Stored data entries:
@[simp] theorem Pip.modOp_launch (p : Pip) (n : Nat) (f : Op → Op) : (p.modOp n f).launch = p.launch := rfl
@[simp] theorem Pip.modOp_cond (p : Pip) (n : Nat) (f : Op → Op) : (p.modOp n f).cond = p.cond := rfl
@[simp] theorem Pip.modOp_heldDebug (p : Pip) (n : Nat) (f : Op → Op) : (p.modOp n f).heldDebug = p.heldDebug := rfl
@[simp] theorem Pip.modOp_heldPreempt (p : Pip) (n : Nat) (f : Op → Op) : (p.modOp n f).heldPreempt = p.heldPreempt := rfl
@[simp] theorem Pip.modOp_heldFault (p : Pip) (n : Nat) (f : Op → Op) : (p.modOp n f).heldFault = p.heldFault := rfl
@[simp] theorem Pip.modOp_pc (p : Pip) (n : Nat) (f : Op → Op) : (p.modOp n f).pc = p.pc := rfl
@[simp] theorem Pip.modOp_g (p : Pip) (n : Nat) (f : Op → Op) : (p.modOp n f).g = p.g := rfl
@[simp] theorem Pip.modOp_gFull (p : Pip) (n : Nat) (f : Op → Op) : (p.modOp n f).gFull = p.gFull := rfl
@[simp] theorem Pip.modOp_v (p : Pip) (n : Nat) (f : Op → Op) : (p.modOp n f).v = p.v := rfl
@[simp] theorem Pip.modOp_vFull (p : Pip) (n : Nat) (f : Op → Op) : (p.modOp n f).vFull = p.vFull := rfl
@[simp] theorem Pip.modOp_b (p : Pip) (n : Nat) (f : Op → Op) : (p.modOp n f).b = p.b := rfl
@[simp] theorem Pip.modOp_status (p : Pip) (n : Nat) (f : Op → Op) : (p.modOp n f).status = p.status := rfl
@[simp] theorem Pip.modOp_pipid (p : Pip) (n : Nat) (f : Op → Op) : (p.modOp n f).pipid = p.pipid := rfl
@[simp] theorem Pip.modOp_coord (p : Pip) (n : Nat) (f : Op → Op) : (p.modOp n f).coord = p.coord := rfl
@[simp] theorem Pip.modOp_extent (p : Pip) (n : Nat) (f : Op → Op) : (p.modOp n f).extent = p.extent := rfl
@[simp] theorem Pip.modOp_tcmp (p : Pip) (n : Nat) (f : Op → Op) : (p.modOp n f).tcmp = p.tcmp := rfl
@[simp] theorem Pip.modOp_tvec (p : Pip) (n : Nat) (f : Op → Op) : (p.modOp n f).tvec = p.tvec := rfl
@[simp] theorem Pip.modOp_tcause (p : Pip) (n : Nat) (f : Op → Op) : (p.modOp n f).tcause = p.tcause := rfl
@[simp] theorem Pip.modOp_tval (p : Pip) (n : Nat) (f : Op → Op) : (p.modOp n f).tval = p.tval := rfl
@[simp] theorem Pip.modOp_tpc (p : Pip) (n : Nat) (f : Op → Op) : (p.modOp n f).tpc = p.tpc := rfl
@[simp] theorem Pip.modOp_ipend (p : Pip) (n : Nat) (f : Op → Op) : (p.modOp n f).ipend = p.ipend := rfl
@[simp] theorem Pip.modOp_msg (p : Pip) (n : Nat) (f : Op → Op) : (p.modOp n f).msg = p.msg := rfl
@[simp] theorem Pip.modOp_hsave (p : Pip) (n : Nat) (f : Op → Op) : (p.modOp n f).hsave = p.hsave := rfl
@[simp] theorem Pip.modOp_asid (p : Pip) (n : Nat) (f : Op → Op) : (p.modOp n f).asid = p.asid := rfl
@[simp] theorem Pip.modOp_fpmode (p : Pip) (n : Nat) (f : Op → Op) : (p.modOp n f).fpmode = p.fpmode := rfl
@[simp] theorem Pip.modOp_refused (p : Pip) (n : Nat) (f : Op → Op) : (p.modOp n f).refused = p.refused := rfl
@[simp] theorem Pip.modOp_engerr (p : Pip) (n : Nat) (f : Op → Op) : (p.modOp n f).engerr = p.engerr := rfl
@[simp] theorem Pip.modOp_refusedVal (p : Pip) (n : Nat) (f : Op → Op) : (p.modOp n f).refusedVal = p.refusedVal := rfl
@[simp] theorem Pip.modOp_engerrVal (p : Pip) (n : Nat) (f : Op → Op) : (p.modOp n f).engerrVal = p.engerrVal := rfl
@[simp] theorem Pip.modOp_rejectVal (p : Pip) (n : Nat) (f : Op → Op) : (p.modOp n f).rejectVal = p.rejectVal := rfl
@[simp] theorem Pip.modOp_nextOp (p : Pip) (n : Nat) (f : Op → Op) : (p.modOp n f).nextOp = p.nextOp := rfl
@[simp] theorem Pip.modOp_deferredTrap (p : Pip) (n : Nat) (f : Op → Op) : (p.modOp n f).deferredTrap = p.deferredTrap := rfl
@[simp] theorem Pip.modOp_messages (p : Pip) (n : Nat) (f : Op → Op) : (p.modOp n f).messages = p.messages := rfl
@[simp] theorem Pip.modOp_lastIssue (p : Pip) (n : Nat) (f : Op → Op) : (p.modOp n f).lastIssue = p.lastIssue := rfl
@[simp] theorem Pip.modOp_stepping (p : Pip) (n : Nat) (f : Op → Op) : (p.modOp n f).stepping = p.stepping := rfl
@[simp] theorem Pip.modOp_joined (p : Pip) (n : Nat) (f : Op → Op) : (p.modOp n f).joined = p.joined := rfl
@[simp] theorem Pip.modOp_stay (p : Pip) (n : Nat) (f : Op → Op) : (p.modOp n f).stay = p.stay := rfl
@[simp] theorem Pip.modOp_delivered (p : Pip) (n : Nat) (f : Op → Op) : (p.modOp n f).delivered = p.delivered := rfl
@[simp] theorem Pip.modOp_eret (p : Pip) (n : Nat) (f : Op → Op) : (p.modOp n f).eret = p.eret := rfl
@[simp] theorem Pip.modOp_news (p : Pip) (n : Nat) (f : Op → Op) : (p.modOp n f).news = p.news := rfl

@[simp] theorem Pip.dropOp_launch (p : Pip) (n : Nat) : (p.dropOp n).launch = p.launch := rfl
@[simp] theorem Pip.dropOp_cond (p : Pip) (n : Nat) : (p.dropOp n).cond = p.cond := rfl
@[simp] theorem Pip.dropOp_heldDebug (p : Pip) (n : Nat) : (p.dropOp n).heldDebug = p.heldDebug := rfl
@[simp] theorem Pip.dropOp_heldPreempt (p : Pip) (n : Nat) : (p.dropOp n).heldPreempt = p.heldPreempt := rfl
@[simp] theorem Pip.dropOp_heldFault (p : Pip) (n : Nat) : (p.dropOp n).heldFault = p.heldFault := rfl
@[simp] theorem Pip.dropOp_pc (p : Pip) (n : Nat) : (p.dropOp n).pc = p.pc := rfl
@[simp] theorem Pip.dropOp_g (p : Pip) (n : Nat) : (p.dropOp n).g = p.g := rfl
@[simp] theorem Pip.dropOp_gFull (p : Pip) (n : Nat) : (p.dropOp n).gFull = p.gFull := rfl
@[simp] theorem Pip.dropOp_v (p : Pip) (n : Nat) : (p.dropOp n).v = p.v := rfl
@[simp] theorem Pip.dropOp_vFull (p : Pip) (n : Nat) : (p.dropOp n).vFull = p.vFull := rfl
@[simp] theorem Pip.dropOp_b (p : Pip) (n : Nat) : (p.dropOp n).b = p.b := rfl
@[simp] theorem Pip.dropOp_status (p : Pip) (n : Nat) : (p.dropOp n).status = p.status := rfl
@[simp] theorem Pip.dropOp_pipid (p : Pip) (n : Nat) : (p.dropOp n).pipid = p.pipid := rfl
@[simp] theorem Pip.dropOp_coord (p : Pip) (n : Nat) : (p.dropOp n).coord = p.coord := rfl
@[simp] theorem Pip.dropOp_extent (p : Pip) (n : Nat) : (p.dropOp n).extent = p.extent := rfl
@[simp] theorem Pip.dropOp_tcmp (p : Pip) (n : Nat) : (p.dropOp n).tcmp = p.tcmp := rfl
@[simp] theorem Pip.dropOp_tvec (p : Pip) (n : Nat) : (p.dropOp n).tvec = p.tvec := rfl
@[simp] theorem Pip.dropOp_tcause (p : Pip) (n : Nat) : (p.dropOp n).tcause = p.tcause := rfl
@[simp] theorem Pip.dropOp_tval (p : Pip) (n : Nat) : (p.dropOp n).tval = p.tval := rfl
@[simp] theorem Pip.dropOp_tpc (p : Pip) (n : Nat) : (p.dropOp n).tpc = p.tpc := rfl
@[simp] theorem Pip.dropOp_ipend (p : Pip) (n : Nat) : (p.dropOp n).ipend = p.ipend := rfl
@[simp] theorem Pip.dropOp_msg (p : Pip) (n : Nat) : (p.dropOp n).msg = p.msg := rfl
@[simp] theorem Pip.dropOp_hsave (p : Pip) (n : Nat) : (p.dropOp n).hsave = p.hsave := rfl
@[simp] theorem Pip.dropOp_asid (p : Pip) (n : Nat) : (p.dropOp n).asid = p.asid := rfl
@[simp] theorem Pip.dropOp_fpmode (p : Pip) (n : Nat) : (p.dropOp n).fpmode = p.fpmode := rfl
@[simp] theorem Pip.dropOp_refused (p : Pip) (n : Nat) : (p.dropOp n).refused = p.refused := rfl
@[simp] theorem Pip.dropOp_engerr (p : Pip) (n : Nat) : (p.dropOp n).engerr = p.engerr := rfl
@[simp] theorem Pip.dropOp_refusedVal (p : Pip) (n : Nat) : (p.dropOp n).refusedVal = p.refusedVal := rfl
@[simp] theorem Pip.dropOp_engerrVal (p : Pip) (n : Nat) : (p.dropOp n).engerrVal = p.engerrVal := rfl
@[simp] theorem Pip.dropOp_rejectVal (p : Pip) (n : Nat) : (p.dropOp n).rejectVal = p.rejectVal := rfl
@[simp] theorem Pip.dropOp_nextOp (p : Pip) (n : Nat) : (p.dropOp n).nextOp = p.nextOp := rfl
@[simp] theorem Pip.dropOp_deferredTrap (p : Pip) (n : Nat) : (p.dropOp n).deferredTrap = p.deferredTrap := rfl
@[simp] theorem Pip.dropOp_messages (p : Pip) (n : Nat) : (p.dropOp n).messages = p.messages := rfl
@[simp] theorem Pip.dropOp_lastIssue (p : Pip) (n : Nat) : (p.dropOp n).lastIssue = p.lastIssue := rfl
@[simp] theorem Pip.dropOp_stepping (p : Pip) (n : Nat) : (p.dropOp n).stepping = p.stepping := rfl
@[simp] theorem Pip.dropOp_joined (p : Pip) (n : Nat) : (p.dropOp n).joined = p.joined := rfl
@[simp] theorem Pip.dropOp_stay (p : Pip) (n : Nat) : (p.dropOp n).stay = p.stay := rfl
@[simp] theorem Pip.dropOp_delivered (p : Pip) (n : Nat) : (p.dropOp n).delivered = p.delivered := rfl
@[simp] theorem Pip.dropOp_eret (p : Pip) (n : Nat) : (p.dropOp n).eret = p.eret := rfl
@[simp] theorem Pip.dropOp_news (p : Pip) (n : Nat) : (p.dropOp n).news = p.news := rfl

@[simp] theorem Pip.finishOp_launch (p : Pip) (n : Nat) (x : VWord) : (p.finishOp n x).launch = p.launch := by unfold Pip.finishOp; split <;> (try split) <;> rfl
@[simp] theorem Pip.finishOp_cond (p : Pip) (n : Nat) (x : VWord) : (p.finishOp n x).cond = p.cond := by unfold Pip.finishOp; split <;> (try split) <;> rfl
@[simp] theorem Pip.finishOp_heldDebug (p : Pip) (n : Nat) (x : VWord) : (p.finishOp n x).heldDebug = p.heldDebug := by unfold Pip.finishOp; split <;> (try split) <;> rfl
@[simp] theorem Pip.finishOp_heldPreempt (p : Pip) (n : Nat) (x : VWord) : (p.finishOp n x).heldPreempt = p.heldPreempt := by unfold Pip.finishOp; split <;> (try split) <;> rfl
@[simp] theorem Pip.finishOp_heldFault (p : Pip) (n : Nat) (x : VWord) : (p.finishOp n x).heldFault = p.heldFault := by unfold Pip.finishOp; split <;> (try split) <;> rfl
@[simp] theorem Pip.finishOp_pc (p : Pip) (n : Nat) (x : VWord) : (p.finishOp n x).pc = p.pc := by unfold Pip.finishOp; split <;> (try split) <;> rfl
@[simp] theorem Pip.finishOp_g (p : Pip) (n : Nat) (x : VWord) : (p.finishOp n x).g = p.g := by unfold Pip.finishOp; split <;> (try split) <;> rfl
@[simp] theorem Pip.finishOp_gFull (p : Pip) (n : Nat) (x : VWord) : (p.finishOp n x).gFull = p.gFull := by unfold Pip.finishOp; split <;> (try split) <;> rfl
@[simp] theorem Pip.finishOp_v (p : Pip) (n : Nat) (x : VWord) : (p.finishOp n x).v = p.v := by unfold Pip.finishOp; split <;> (try split) <;> rfl
@[simp] theorem Pip.finishOp_vFull (p : Pip) (n : Nat) (x : VWord) : (p.finishOp n x).vFull = p.vFull := by unfold Pip.finishOp; split <;> (try split) <;> rfl
@[simp] theorem Pip.finishOp_b (p : Pip) (n : Nat) (x : VWord) : (p.finishOp n x).b = p.b := by unfold Pip.finishOp; split <;> (try split) <;> rfl
@[simp] theorem Pip.finishOp_status (p : Pip) (n : Nat) (x : VWord) : (p.finishOp n x).status = p.status := by unfold Pip.finishOp; split <;> (try split) <;> rfl
@[simp] theorem Pip.finishOp_pipid (p : Pip) (n : Nat) (x : VWord) : (p.finishOp n x).pipid = p.pipid := by unfold Pip.finishOp; split <;> (try split) <;> rfl
@[simp] theorem Pip.finishOp_coord (p : Pip) (n : Nat) (x : VWord) : (p.finishOp n x).coord = p.coord := by unfold Pip.finishOp; split <;> (try split) <;> rfl
@[simp] theorem Pip.finishOp_extent (p : Pip) (n : Nat) (x : VWord) : (p.finishOp n x).extent = p.extent := by unfold Pip.finishOp; split <;> (try split) <;> rfl
@[simp] theorem Pip.finishOp_tcmp (p : Pip) (n : Nat) (x : VWord) : (p.finishOp n x).tcmp = p.tcmp := by unfold Pip.finishOp; split <;> (try split) <;> rfl
@[simp] theorem Pip.finishOp_tvec (p : Pip) (n : Nat) (x : VWord) : (p.finishOp n x).tvec = p.tvec := by unfold Pip.finishOp; split <;> (try split) <;> rfl
@[simp] theorem Pip.finishOp_tcause (p : Pip) (n : Nat) (x : VWord) : (p.finishOp n x).tcause = p.tcause := by unfold Pip.finishOp; split <;> (try split) <;> rfl
@[simp] theorem Pip.finishOp_tval (p : Pip) (n : Nat) (x : VWord) : (p.finishOp n x).tval = p.tval := by unfold Pip.finishOp; split <;> (try split) <;> rfl
@[simp] theorem Pip.finishOp_tpc (p : Pip) (n : Nat) (x : VWord) : (p.finishOp n x).tpc = p.tpc := by unfold Pip.finishOp; split <;> (try split) <;> rfl
@[simp] theorem Pip.finishOp_ipend (p : Pip) (n : Nat) (x : VWord) : (p.finishOp n x).ipend = p.ipend := by unfold Pip.finishOp; split <;> (try split) <;> rfl
@[simp] theorem Pip.finishOp_msg (p : Pip) (n : Nat) (x : VWord) : (p.finishOp n x).msg = p.msg := by unfold Pip.finishOp; split <;> (try split) <;> rfl
@[simp] theorem Pip.finishOp_hsave (p : Pip) (n : Nat) (x : VWord) : (p.finishOp n x).hsave = p.hsave := by unfold Pip.finishOp; split <;> (try split) <;> rfl
@[simp] theorem Pip.finishOp_asid (p : Pip) (n : Nat) (x : VWord) : (p.finishOp n x).asid = p.asid := by unfold Pip.finishOp; split <;> (try split) <;> rfl
@[simp] theorem Pip.finishOp_fpmode (p : Pip) (n : Nat) (x : VWord) : (p.finishOp n x).fpmode = p.fpmode := by unfold Pip.finishOp; split <;> (try split) <;> rfl
@[simp] theorem Pip.finishOp_refused (p : Pip) (n : Nat) (x : VWord) : (p.finishOp n x).refused = p.refused := by unfold Pip.finishOp; split <;> (try split) <;> rfl
@[simp] theorem Pip.finishOp_engerr (p : Pip) (n : Nat) (x : VWord) : (p.finishOp n x).engerr = p.engerr := by unfold Pip.finishOp; split <;> (try split) <;> rfl
@[simp] theorem Pip.finishOp_refusedVal (p : Pip) (n : Nat) (x : VWord) : (p.finishOp n x).refusedVal = p.refusedVal := by unfold Pip.finishOp; split <;> (try split) <;> rfl
@[simp] theorem Pip.finishOp_engerrVal (p : Pip) (n : Nat) (x : VWord) : (p.finishOp n x).engerrVal = p.engerrVal := by unfold Pip.finishOp; split <;> (try split) <;> rfl
@[simp] theorem Pip.finishOp_rejectVal (p : Pip) (n : Nat) (x : VWord) : (p.finishOp n x).rejectVal = p.rejectVal := by unfold Pip.finishOp; split <;> (try split) <;> rfl
@[simp] theorem Pip.finishOp_nextOp (p : Pip) (n : Nat) (x : VWord) : (p.finishOp n x).nextOp = p.nextOp := by unfold Pip.finishOp; split <;> (try split) <;> rfl
@[simp] theorem Pip.finishOp_deferredTrap (p : Pip) (n : Nat) (x : VWord) : (p.finishOp n x).deferredTrap = p.deferredTrap := by unfold Pip.finishOp; split <;> (try split) <;> rfl
@[simp] theorem Pip.finishOp_messages (p : Pip) (n : Nat) (x : VWord) : (p.finishOp n x).messages = p.messages := by unfold Pip.finishOp; split <;> (try split) <;> rfl
@[simp] theorem Pip.finishOp_lastIssue (p : Pip) (n : Nat) (x : VWord) : (p.finishOp n x).lastIssue = p.lastIssue := by unfold Pip.finishOp; split <;> (try split) <;> rfl
@[simp] theorem Pip.finishOp_stepping (p : Pip) (n : Nat) (x : VWord) : (p.finishOp n x).stepping = p.stepping := by unfold Pip.finishOp; split <;> (try split) <;> rfl
@[simp] theorem Pip.finishOp_joined (p : Pip) (n : Nat) (x : VWord) : (p.finishOp n x).joined = p.joined := by unfold Pip.finishOp; split <;> (try split) <;> rfl
@[simp] theorem Pip.finishOp_stay (p : Pip) (n : Nat) (x : VWord) : (p.finishOp n x).stay = p.stay := by unfold Pip.finishOp; split <;> (try split) <;> rfl
@[simp] theorem Pip.finishOp_delivered (p : Pip) (n : Nat) (x : VWord) : (p.finishOp n x).delivered = p.delivered := by unfold Pip.finishOp; split <;> (try split) <;> rfl
@[simp] theorem Pip.finishOp_eret (p : Pip) (n : Nat) (x : VWord) : (p.finishOp n x).eret = p.eret := by unfold Pip.finishOp; split <;> (try split) <;> rfl
@[simp] theorem Pip.finishOp_news (p : Pip) (n : Nat) (x : VWord) : (p.finishOp n x).news = p.news := by unfold Pip.finishOp; split <;> (try split) <;> rfl
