-- ==== Sys2Proof/Laws/Entry.lean ====
section
/-! SUPPORT. Every instruction of a pip is examined by `runEntry` with the registers that `Instr.uses` lists. -/

namespace Sys2Proof.Machine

▶ Required work
Looking at the entries above, how many lines contain "gFull"? State the number and nothing more.

▶ Result for this task
3